PolarSPARC |
Introduction to Linear Algebra - Part 1
Bhaskar S | 01/29/2022 |
Basic Definitions
The following are some of the basic definitions that will be referred in to following paragraphs:
Name | Description |
---|---|
Scalar | is just a number (or a constant) and is represented using the lowercase greek alphabets - $\alpha, \beta, \gamma, \lambda$, etc. |
Vector | a quantity that has both magnitude and direction, and is represented as a lowercase letter with an arrow on the top - $\vec{a}$ |
Matrix (plural Matrices) | a rectangular table of mathematical elements that is arranged in rows and columns, and is
represented with an appercase letter. Example: $\begin{bmatrix} 3 & 5 & 8 \\ 2 & 4 & 9 \end{bmatrix}$ |
Linear Algebra is the branch of mathematics that deals with Vectors and Matrices.
Vectors
The following are some of the characteristics of Vectors:
is an ordered list of numbers (integer, real, rational, irrational, etc.), that are represented inside square brackets [] or parentheses (), and can be column-oriented $\begin{bmatrix} 3 \\ 5 \end{bmatrix}$ or row-oriented $\begin{bmatrix} 3 & 5 \end{bmatrix}$. The convention is to use the column-oriented representation
the number of elements in the vector is called the Dimensionality of the vector
to perform any mathematical operations on two (or more) vectors, they must have the same dimensionality
to perform addition of two vectors, just add the corresponding elements of the vector. Example: $\begin{bmatrix} -1 \\ 3 \end{bmatrix} + \begin{bmatrix} 3 \\ 5 \end{bmatrix} = \begin{bmatrix} -1+3 \\ 3+5 \end{bmatrix} = \begin{bmatrix} 2 \\ 8 \end{bmatrix}$
to perform subtraction of two vectors, just subtract the corresponding elements of the vector. Example: $\begin{bmatrix} -1 \\ 3 \end{bmatrix} - \begin{bmatrix} 3 \\ 5 \end{bmatrix} = \begin{bmatrix} -1-3 \\ 3-5 \end{bmatrix} = \begin{bmatrix} -4 \\ -2 \end{bmatrix}$
to perform multiplication of a vector with a scalar, just multiple the scalar with each of the elements in the vector. Example: $2 * \begin{bmatrix} 2 \\ 3 \end{bmatrix} = \begin{bmatrix} 2*2 \\ 2*3 \end{bmatrix} = \begin{bmatrix} 4 \\ 6 \end{bmatrix}$
the transpose of a column vector $\vec{a}$, represented as $\vec{a}^T$ is a row vector and vice versa.
Example:
if $\vec{a} = \begin{bmatrix} 3 \\ 5 \\ 7 \end{bmatrix}$, then $\vec{a}^T = \begin{bmatrix} 3 & 5 & 7 \end{bmatrix}$
Dot Product of Vectors
The Dot (also known as the Scalar or Inner) product of two vectors (of same dimensionality) is a single scalar. To perform the dot product of the two vectors, multiply the corresponding elements of the two vectors and then sum each of the individual products. In other words, if $\vec{a}$ and $\vec{b}$ are the two vectors, then $\vec{a}^T.\vec{b} = \sum\limits_{i=1}^n\vec{a_i}\vec{b_i}$.

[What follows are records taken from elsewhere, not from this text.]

-- ==== Sys2Proof/Decode.lean ====
section
/-! DEFINITION. The command that a word spells by the bits of spec/opcode_table.json, which give none, and the commands that the part's own words spell: a
macro-instruction of 128 bits (06 R163, R164, R168 to R181) and an Izuno-S word of 32 bits (06 R183 to R185). -/

namespace Sys2Proof

/-- The command that the low `nbits` bits of `w` spell. No row of the table gives bits, so no word spells a command. -/
def decodeTableWord (_nbits _w : Nat) : Option Instr := none

/-! Macro-instructions. -/

/-- The fields of the macro-instruction word `v` (R163); SUB[3] is a field of CONV and STEM alone (R169, R171). -/
def macroFields (v : Nat) : MacroW :=
  { cls := bit v 115, sub3 := (decide (bits v 120 8 = 0x11) || decide (bits v 120 8 = 0x30)) && bit v 119, loop := bit v 114, rnd := bits v 112 2
    d0 := bits v 106 6, d1 := bits v 100 6, d2 := bits v 94 6, d3 := bits v 88 6, d4 := bits v 82 6, rep := bits v 66 16, fuse := bit v 65
    p1 := bits v 32 32, p0 := bits v 0 32 }

/-- The command that the macro-instruction word `v` gives region `r`, its reads meeting the errors `e`; none of an OP or SUB that R164 and R168 to R181 do
not list, or with the must-be-0 bit set (R163). -/
def decodeMacro (r : Nat) (e : MemErrs) (v : Nat) : Option Instr :=
  let w := macroFields v
  let sub := bits v 116 4
  if bit v 64 then none
  else match bits v 120 8 with
  | 0x01 => if sub = 0 then some (.nopMacro r w) else none
  | 0x10 => if sub = 0 then some (.mmul r w e) else none
  | 0x11 => if sub % 8 ≤ 2 then some (.conv r (sub % 8) w e) else none
  | 0x12 => [.poolMax r w e, .poolAverage r w e, .poolSum r w e][sub]?
  | 0x13 => [.eltAdd r w e, .eltMultiply r w e, .eltSubtract r w e, .eltMax r w e, .eltMin r w e][sub]?
  | 0x14 => if sub = 0 then some (.lut r w e) else none
  | 0x15 => [.redSum r w e, .redMax r w e, .redMin r w e, .redSumOfSquares r w e][sub]?
  | 0x16 => if sub = 0 then some (.func r w e) else none
  | 0x17 => if sub = 0 then some (.cvt r w e) else none
  | 0x20 => [.copy r w e, .transpose r w e, .fill r w e, .send r w e][sub]?
  | 0x21 => [.chainRead r w e, .chainWrite r w e][sub]?
  | 0x22 => [.put r w e, .take r w e][sub]?
  | 0x23 => if sub = 0 then some (.mcast r w e) else none
  | 0x24 => if sub = 0 then some (.rotate r w e) else none
  | 0x30 => if sub % 8 = 0 ∨ sub % 8 = 2 then some (.stem r (sub % 8) w e) else none
  | 0x31 => [.drawEnc r w e, .drawDec r w e][sub]?
  | 0x32 => if sub = 0 then some (.prune r w e) else none
  | 0x33 => if sub = 0 then some (.gmerge r w e) else none
  | 0x40 => if sub = 0 then some (.bar r w) else none
  | 0x41 => if sub = 0 then some (.layer r w) else none
  | 0x42 => if sub = 0 then some (.temperMark r w) else none
  | 0x43 => if sub = 0 then some (.post r w) else none
  | 0x44 => if sub = 0 then some (.halt r w) else none
  | 0x50 => if sub = 0 then some (.burin r w) else none
  | _ => none

/-! Izuno-S words. -/

/-- The command that the Izuno-S word `x` gives Burin `b`, its reads meeting no error; none of a word that R184 and R185 do not list, or of form V with EW
3 (R183). Must-be-0 fields of a listed word are the command's to check. -/
def decodeBurin (b x : Nat) : Option Instr :=
  let d := bits x 21 5
  let a := bits x 16 5
  let c := bits x 11 5
  let fn := bits x 0 11
  let imm := bits x 0 16
  let ew := bits x 9 2
  let m := bits x 6 3
  let vfn := bits x 0 6
  let vec := fun (i : Option Instr) => if ew = 3 then none else i
  match bits x 26 6 with
  | 0x01 => [.add b d a c, .sub b d a c, .and b d a c, .or b d a c, .xor b d a c, .sll b d a c, .srl b d a c, .sra b d a c, .slt b d a c, .sltu b d
      a c, .mul b d a c, .mulh b d a c, .div b d a c, .rem b d a c, .min b d a c, .max b d a c][fn]?
  | 0x02 => some (.addi b d a imm)
  | 0x03 => some (.andi b d a imm)
  | 0x04 => some (.ori b d a imm)
  | 0x05 => some (.xori b d a imm)
  | 0x06 => some (.slti b d a imm)
  | 0x07 => some (.lui b d a imm)
  | 0x08 => some (.slli b d a imm)
  | 0x09 => some (.srli b d a imm)
  | 0x0A => some (.srai b d a imm)
  | 0x10 => some (.lw b d a imm false false)
  | 0x11 => some (.lh b d a imm false false)
  | 0x12 => some (.lb b d a imm false false)
  | 0x13 => some (.lhu b d a imm false false)
  | 0x14 => some (.lbu b d a imm false false)
  | 0x15 => some (.sw b d a imm false false)
  | 0x16 => some (.sh b d a imm false false)
  | 0x17 => some (.sb b d a imm false false)
  | 0x18 => some (.beq b d a imm)
  | 0x19 => some (.bne b d a imm)
  | 0x1A => some (.blt b d a imm)
  | 0x1B => some (.bge b d a imm)
  | 0x1C => some (.bltu b d a imm)
  | 0x1D => some (.bgeu b d a imm)
  | 0x1E => some (.jal b (bits x 0 26))
  | 0x1F => some (.jalr b d a imm)
  | 0x20 => some (.csrr b d a imm)
  | 0x21 => some (.csrw b d a imm)
  | 0x22 => some (.syncCycle b d a imm)
  | 0x23 => some (.burinHalt b)
  | 0x30 => vec ([.vadd b d a c ew m, .vsub b d a c ew m, .vmul b d a c ew m, .vmin b d a c ew m, .vmax b d a c ew m, .vand b d a c ew m, .vor b d a
      c ew m, .vxor b d a c ew m, .vsll b d a c ew m, .vsrl b d a c ew m, .vsra b d a c ew m, .vsel b d a c ew m, .vcmpeq b d a c ew m, .vcmplt b d a
      c ew m][vfn]?)
  | 0x31 => vec ([.vfadd b d a c ew m, .vfsub b d a c ew m, .vfmul b d a c ew m, .vfdiv b d a c ew m, .vfsqrt b d a c ew m, .vfma b d a c ew m,
      .vfmin b d a c ew m, .vfmax b d a c ew m, .vfcmplt b d a c ew m, .vfcmpeq b d a c ew m, .vfcvt b d a c ew m, .vftoi b d a c ew m, .vitof b d a c
      ew m][vfn]?)
  | 0x32 => some (.vld b d a imm [] [])
  | 0x33 => some (.vst b d a imm)
  | 0x34 => if fn = 0 then some (.vxferIn b d a c ⟨[], 0, 0, 0⟩) else if fn = 1 then some (.vxferOut b d a c [] []) else none
  | 0x35 => vec ([.vbcast b d a c ew m, .vext b d a c ew m][vfn]?)
  | 0x36 => vec ([.vredi b d a c ew m, .vredf b d a c ew m][vfn]?)
  | _ => none

end Sys2Proof
end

Let us look at an example for the dot product.
Example-1 | Find the dot product of the vectors $\begin{bmatrix} 2 \\ -1 \\ 6 \end{bmatrix}$ and $\begin{bmatrix} 3 \\ 2 \\ 1 \end{bmatrix}$ |
---|---|
The dot product is computed using the formula $\vec{a}^T.\vec{b} = \sum\limits_{i=1}^n\vec{a_i}\vec{b_i}$. That is, $(2 * 3) + (-1 * 2) + (6 * 1) = 6 -2 + 6 = 10$ |
The following are some of the properties of Dot Product (of vectors):
Associative :: true with scalar - $\beta(\vec{a}^T\vec{b}) = (\beta\vec{a}^T)\vec{b} = \vec{a}^T(\beta\vec{b}) = (\vec{a}^T\vec{b})\beta$. However, NOT true with vector $\vec{a}^T(\vec{b}^T\vec{c}) \ne (\vec{a}^T\vec{b})^T\vec{c}$
Commutative :: $\vec{a}^T\vec{b} = \vec{b}^T\vec{a}$
Distributive :: $\vec{a}^T(\vec{b} + \vec{c}) = \vec{a}^T\vec{b} + \vec{a}^T\vec{c}$
Magnitude of a Vector
The Magnitude (also known as the Length or Norm) of a vector $\vec{a}$ is represented as $\lVert\vec{a}\rVert$ and equals $\sqrt{\vec{a}^T \vec{a}}$.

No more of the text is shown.